People living in the South American countries of Paraguay, Uruguay, Southern Brazil, and northern Argentina drink yerba mate from morning until night. Once the rejuvenating qualities of yerba mate were discovered by the missionaries in the region, it became the region’s primary cash crop and was later privatized by various enterprises.

Irina’s husband is from Argentina and Irina is from Puerto Rico but has lived in New England for the past 45 years. The couple continues to use this traditional tea set in their home in New Britain.

Citations for Supplementary Sources and Context:

Cruz, Jose E. Identity and Power: Puerto Rican Politics and the Challenge of Ethnicity. Philadelphia, PA: Temple University Press, 1998.

Brooke, Elizabeth Heilman. “Yerba Mate, Ancient Antidote To South America's Heat.” New York Times, April 24, 1991. mate-ancient-antidote-to-south-america-s-heat.html.

Fitzpatrick, Joseph P., and Lourdes Travieso Parker. "Hispanic-Americans in the Eastern United States." The Annals of the American Academy of Political and Social Science 454 (1981): 98-110.

Hancock, Ralph. Puerto Rico A Success Story. Princeton, New Jersey: D. Van Nostrand Company, Inc., 1960.

Perez, Gina. The Near Northwest Side Story: Migration, Displacement, and Puerto Rican Families. Berkeley: University of California Press, 2004.

Olmedo, Irma A. “Puerto Rican Grandmothers Share and Relive their Memorias.” Centro Journal 13, 2 (2001): 99 – 115.
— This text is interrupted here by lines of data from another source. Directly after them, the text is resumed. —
-- ==== Sys2Proof/Laws/Commands.lean ====
section
/-! SUPPORT. The host's commands: what is in progress, when a STEP waits, and what one round of RUN can do. -/

namespace Sys2Proof.Machine

variable {s t : State} {c d : Call}

/-! ## Sessions -/

@[simp] theorem idle_machine : s.idle.machine = s := rfl
@[simp] theorem idle_pending : s.idle.pending = none := rfl
@[simp] theorem busy_machine : (s.busy c).machine = s := rfl
@[simp] theorem busy_pending : (s.busy c).pending = some c := rfl
@[simp] theorem idle_inj : s.idle = t.idle ↔ s = t := ⟨fun h => congrArg Session.machine h, fun h => h ▸ rfl⟩

@[simp] theorem busy_inj : s.busy c = t.busy d ↔ s = t ∧ c = d := by
  simp [State.busy]

@[simp] theorem idle_ne_busy : s.idle ≠ t.busy c := by
  simp [State.idle, State.busy]

/-- A session is one with nothing in progress, or with one command. -/
theorem session_cases (σ : Session) : (∃ s, σ = State.idle s) ∨ ∃ s c, σ = State.busy s c := by
  obtain ⟨m, _ | c⟩ := σ
  · exact .inl ⟨m, rfl⟩
  · exact .inr ⟨m, c, rfl⟩

@[simp] theorem command_idle (k : Command) : command k s.idle = issue k s := rfl
@[simp] theorem command_busy (k : Command) : command k (s.busy c) = (.noMove, s.busy c) := rfl
@[simp] theorem resume_idle : resume s.idle = (.nothingPending, s.idle) := rfl
@[simp] theorem resume_step : resume (s.busy .step) = stepCall s := rfl
@[simp] theorem resume_run (n : Nat) (k : Int) : resume (s.busy (.run n k)) = runLoop n k s := rfl

/-! ## When a STEP waits -/

/-- An instruction that waits leaves the state as it is (40_engine.md R108; log 6). -/
theorem exec_of_waits {i : Instr} (h : waitsForInput i s = true) : exec i s = .next s := by
  cases i <;> simp only [waitsForInput, Bool.false_eq_true, Bool.and_eq_true, decide_eq_true_eq,
    Option.isSome_iff_exists] at h
  · obtain ⟨⟨q, hq⟩, hw⟩ := h
    simp [exec, execInp, withReg, hq, hw]
  · obtain ⟨⟨q, hq⟩, hw⟩ := h
    simp [exec, execGet, withReg, hq, hw]

/-- A STEP that takes a next state and has no result is blocked in IN or GET, and has changed nothing. -/
theorem blocked_of_stepResult (h : step s = .next t) (hr : stepResult s = none) :
    t = s ∧ s.status = .ok ∧ ∃ i, fetch s = .instr i ∧ waitsForInput i s = true := by
  by_cases hs : s.status = .ok
  · unfold stepResult at hr
    unfold step at h
    rw [if_pos hs] at h hr
    split at hr
    · cases hr
    · rename_i i hi
      rw [hi] at h
      simp only at h
      split at hr
      · rename_i hw
        rw [exec_of_waits hw] at h
        exact ⟨(Host.Outcome.next.inj h).symm, hs, i, hi, hw⟩
      · rw [h] at hr
        simp only at hr
        split at hr <;> cases hr
  · simp [stepResult, hs] at hr

/-- The other direction. -/
theorem stepResult_of_blocked {i : Instr} (hs : s.status = .ok) (hi : fetch s = .instr i)
    (hw : waitsForInput i s = true) : step s = .next s ∧ stepResult s = none := by
  simp [step, stepResult, hs, hi, hw, exec_of_waits hw]

/-! ## STEP and RUN -/

/-- What the STEP command can do. -/
theorem stepCall_cases (s : State) :
    (step s = .next s ∧ stepResult s = none ∧ stepCall s = (.waiting, s.busy .step)) ∨
    (∃ t r, step s = .next t ∧ stepResult s = some r ∧ stepCall s = (.stepped r, t.idle)) ∨
    ((∀ t, step s ≠ .next t) ∧ stepCall s = (.stopped, s.idle)) := by
  unfold stepCall
  cases hs : step s with
  | next t =>
    cases hr : stepResult s with
    | none =>
      obtain ⟨rfl, _⟩ := blocked_of_stepResult hs hr
      exact .inl ⟨rfl, rfl, rfl⟩
    | some r => exact .inr (.inl ⟨t, r, rfl, rfl, rfl⟩)
  | fault f => exact .inr (.inr ⟨by simp, rfl⟩)
  | refused r => exact .inr (.inr ⟨by simp, rfl⟩)

/-- What one round of RUN can do. -/
theorem runLoop_succ_cases (n : Nat) (k : Int) (s : State) :
    (step s = .next s ∧ stepResult s = none ∧
      runLoop (n + 1) k s = (.waiting, s.busy (.run (n + 1) k))) ∨
    (∃ t, step s = .next t ∧ stepResult s = some .fail ∧ runLoop (n + 1) k s = (.count (-(k + 1)), t.idle)) ∨
    (∃ t, step s = .next t ∧ stepResult s = some .success ∧ t.status = .halted ∧
      runLoop (n + 1) k s = (.count (k + 1), t.idle)) ∨
    (∃ t, step s = .next t ∧ stepResult s = some .success ∧ t.status ≠ .halted ∧
      runLoop (n + 1) k s = runLoop n (k + 1) t) ∨
    ((∀ t, step s ≠ .next t) ∧ runLoop (n + 1) k s = (.stopped, s.idle)) := by
  cases hs : step s with
  | next t =>
    cases hr : stepResult s with
    | none =>
      obtain ⟨rfl, _⟩ := blocked_of_stepResult hs hr
      exact .inl ⟨rfl, rfl, by simp [runLoop, hs, hr]⟩
    | some r =>
      cases r with
      | fail => exact .inr (.inl ⟨t, rfl, rfl, by simp [runLoop, hs, hr]⟩)
      | success =>
        by_cases hh : t.status = .halted
        · exact .inr (.inr (.inl ⟨t, rfl, rfl, hh, by simp [runLoop, hs, hr, hh]⟩))
        · exact .inr (.inr (.inr (.inl ⟨t, rfl, rfl, hh, by simp [runLoop, hs, hr, hh]⟩)))
  | fault f => exact .inr (.inr (.inr (.inr ⟨by simp, by simp [runLoop, hs]⟩)))
  | refused r => exact .inr (.inr (.inr (.inr ⟨by simp, by simp [runLoop, hs]⟩)))

end Sys2Proof.Machine
end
Opie, Frederick Douglass. “Eating, Dancing, and Courting in New York Black and Latino Relations, 1930 – 1970.” Journal of Social History. (2008) 42 (1): 79–109.

Entry Author: Regan Miner


Unknown Craftsperson


Personal Collection of Irina Vassatt-Brites


Irina Vassatt-Brites


Accession Date: April 12, 2018


Irina Vassatt-Brites


Copyright to this resource is held by Irina Vassatt-Brites and is provided here by CCSU for educational purposes only.


History Harvest 2018, Object #2a and #2b.


.JPG Image File




Physical Object


History Harvest 2018, Object #1a and #1b.


New Britain, CT; Connecticut; United States; Argentina; 2017; 20th century; 21st century.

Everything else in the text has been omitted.